The dbt-gp-delta package contains the code enabling dbt to work with Greenplum. It is based on dbt-gp - a Greenplum adapter built on top of the postgres-adapter - and extends it with the exchange_partition incremental strategy without modifying any of the original functionality.

Installation

Easiest way to start use dbt-greenplum is to install it using pip pip install dbt-gp-delta==<version>

Where <version> is same as your dbt version

Available versions:

0.12.0

`exchange_partition` incremental strategy

The exchange_partition strategy implements atomic, partition-level incremental loads using Greenplum's EXCHANGE PARTITION DDL operation. Instead of inserting rows into the live table, it builds a separate swap table for each affected partition period and atomically replaces the partition via a metadata-only operation — no physical data movement occurs.

How it works

Overwrite mode (default, `exchange_merge_partitions=false`)

Start model
    │
    ▼
if target does not exist:
    └── CREATE TABLE target  (columns from model contract in schema.yml,
    │                          PARTITION BY RANGE, EVERY '1 day|month')
    │
    ├── if target exists but is NOT partitioned → compile-time error
    │
    ▼
dbt creates a temporary staging table with the model SQL result
    │   (standard dbt incremental mechanism, heap table in the session temp schema)
    ▼
for each period in DISTINCT(staging.partition_key):   ← only periods with data
    ├── ADD PARTITION (if missing)
    ├── CREATE swap table  (schema: exchange_stage_schema, same dist + storage as target)
    │           name: <exchange_stage_schema>.__swap_<model>_<YYYYMMDD>  (day)
    │           name: <exchange_stage_schema>.__swap_<model>_<YYYYMM>    (month)
    ├── INSERT  ← only staging rows for this period
    ├── EXCHANGE PARTITION  (atomic leaf replacement)
    └── DROP swap table
    │
    ▼
dbt drops the temporary staging table automatically (end of session)
ANALYZE target  (if exchange_analyze=true)
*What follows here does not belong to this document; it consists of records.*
theorem chanValue_highBytes (r g b : BitVec 16) :
    chanValue (r.extractLsb' 8 8) (g.extractLsb' 8 8) (b.extractLsb' 8 8) = fun X => chanValue r g b X >>> 8 := by
  have hhigh : ∀ x : BitVec 16, (x.extractLsb' 8 8).toNat = x.toNat >>> 8 := by
    intro x
    have := x.isLt
    rw [BitVec.extractLsb'_toNat, Nat.shiftRight_eq_div_pow]
    exact Nat.mod_eq_of_lt (by omega)
  funext X
  cases X <;> exact hhigh _

theorem pixelBytes16_eq_pixelBytes8_highBytes (P : Params) {S : Strip}
    (hp : S.proto = .ws2801 ∨ S.proto = .lpd6803 ∨ S.proto = .lpd8806) (r g b : BitVec 16) :
    pixelBytes16 P S (chanValue r g b) =
      pixelBytes8 S (chanValue (r.extractLsb' 8 8) (g.extractLsb' 8 8) (b.extractLsb' 8 8)) := by
  rw [chanValue_highBytes, pixelBytes16, pixelBytes8]
  rcases hp with hp | hp | hp <;> rw [hp]

/-- On the three 8-bit protocols `SETPIX16` is the pixel write of the 8-bit encoder under its own opcode. -/
theorem exec_setpix16_eq_setPixel8 {s : State} {pin : Pin}
    (hp : (s.strip pin).proto = .ws2801 ∨ (s.strip pin).proto = .lpd6803 ∨ (s.strip pin).proto = .lpd8806)
    (idx r g b : BitVec 16) :
    exec (.setpix16 pin idx r g b) s =
      setPixel Opc.setpix16 pin idx
        (pixelBytes8 · (chanValue (r.extractLsb' 8 8) (g.extractLsb' 8 8) (b.extractLsb' 8 8))) s := by
  rw [exec_setpix16_eq_setPixel]
  exact setPixel_congr (pixelBytes16_eq_pixelBytes8_highBytes s.params hp r g b) Opc.setpix16 idx

/-- Settles O38: both commands are one pixel write under two opcodes. -/
theorem setpix16IsSetpix8OfHighBytes : Obligations.Setpix16IsSetpix8OfHighBytes := by
  intro s pin idx r g b hp
  refine ⟨?alike, fun h => ?completes⟩
  case alike =>
    rw [exec_setpix16_eq_setPixel8 hp, exec_setpix8_eq_setPixel]
    rcases setPixel_outcome pin idx
        (pixelBytes8 · (chanValue (r.extractLsb' 8 8) (g.extractLsb' 8 8) (b.extractLsb' 8 8))) s with
      ⟨c, hfails⟩ | ⟨u, hanswers⟩ | ⟨f, hfaults⟩
    · rw [hfails, hfails]
      exact s.sameButOpcode_failed _ _ c
    · rw [hanswers, hanswers]
      exact u.sameButOpcode_respond _ _ 0#32
    · rw [hfaults, hfaults]
  case completes =>
    obtain ⟨t, ht, hstored⟩ := exec_setpix16_stores h r g b
    exact ⟨t, ht, hstored.written.answer⟩

/-! `SETBRT` (R280 to R282). -/

section
variable {s : State} {pin : Pin} (rs gs bs : Word)

theorem exec_setbrt_no_strip (hs : s.Ready) (hv : (s.strip pin).valid = false) :
    exec (.setbrt pin rs gs bs) s = .next (s.failed 0x1A#8 9#8) := by
  change execSetbrt pin rs gs bs s = _
  rw [execSetbrt, s.gate_none_iff.2 hs, hv]
  exact fails_eq s Opc.setbrt .strip

theorem exec_setbrt_rescales (hs : s.Ready) (hv : (s.strip pin).valid = true) :
    exec (.setbrt pin rs gs bs) s =
      .next ((s.setStrip pin ((s.strip pin).withScales s.params rs gs bs)).respond Opc.setbrt 0#32) := by
  change execSetbrt pin rs gs bs s = _
  rw [execSetbrt, s.gate_none_iff.2 hs, hv]
  rfl

end

@[simp] theorem State.strip_respond (s : State) (opc : BitVec 8) (v : Word) (p : Pin) :
    (s.respond opc v).strip p = s.strip p := rfl

theorem Strip.withScales_comp (P : Params) (S : Strip) (rs gs bs : Word) (X : Chan) :
    (S.withScales P rs gs bs).comp X =
      compOf ((S.withScales P rs gs bs).scale X) (rtab P S.proto X) (S.withScales P rs gs bs).level0 := by
  cases X <;> rfl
The target partition is fully replaced with data from the delta.

Merge mode (`exchange_merge_partitions=true`)

Start model
    │
    ▼
if target does not exist:
    └── CREATE TABLE target  (columns from model contract in schema.yml,
    │                          PARTITION BY RANGE, EVERY '1 day|month')
    │
    ├── if target exists but is NOT partitioned → compile-time error
    │
    ▼
dbt creates a temporary staging table with the model SQL result
    │   (standard dbt incremental mechanism, heap table in the session temp schema)
    ▼
for each period in DISTINCT(staging.partition_key):   ← only periods with data
    ├── ADD PARTITION (if missing)
    ├── CREATE swap table AS  (schema: exchange_stage_schema)
    │     SELECT ... FROM delta WHERE period = this_period        ← all delta rows
    │     UNION ALL
    │     SELECT ... FROM target WHERE period = this_period
    │       AND NOT EXISTS (SELECT 1 FROM delta WHERE merge_keys match)  ← target rows not in delta
    ├── EXCHANGE PARTITION
    └── DROP swap table
    │
    ▼
dbt drops the temporary staging table automatically (end of session)
ANALYZE target  (if exchange_analyze=true)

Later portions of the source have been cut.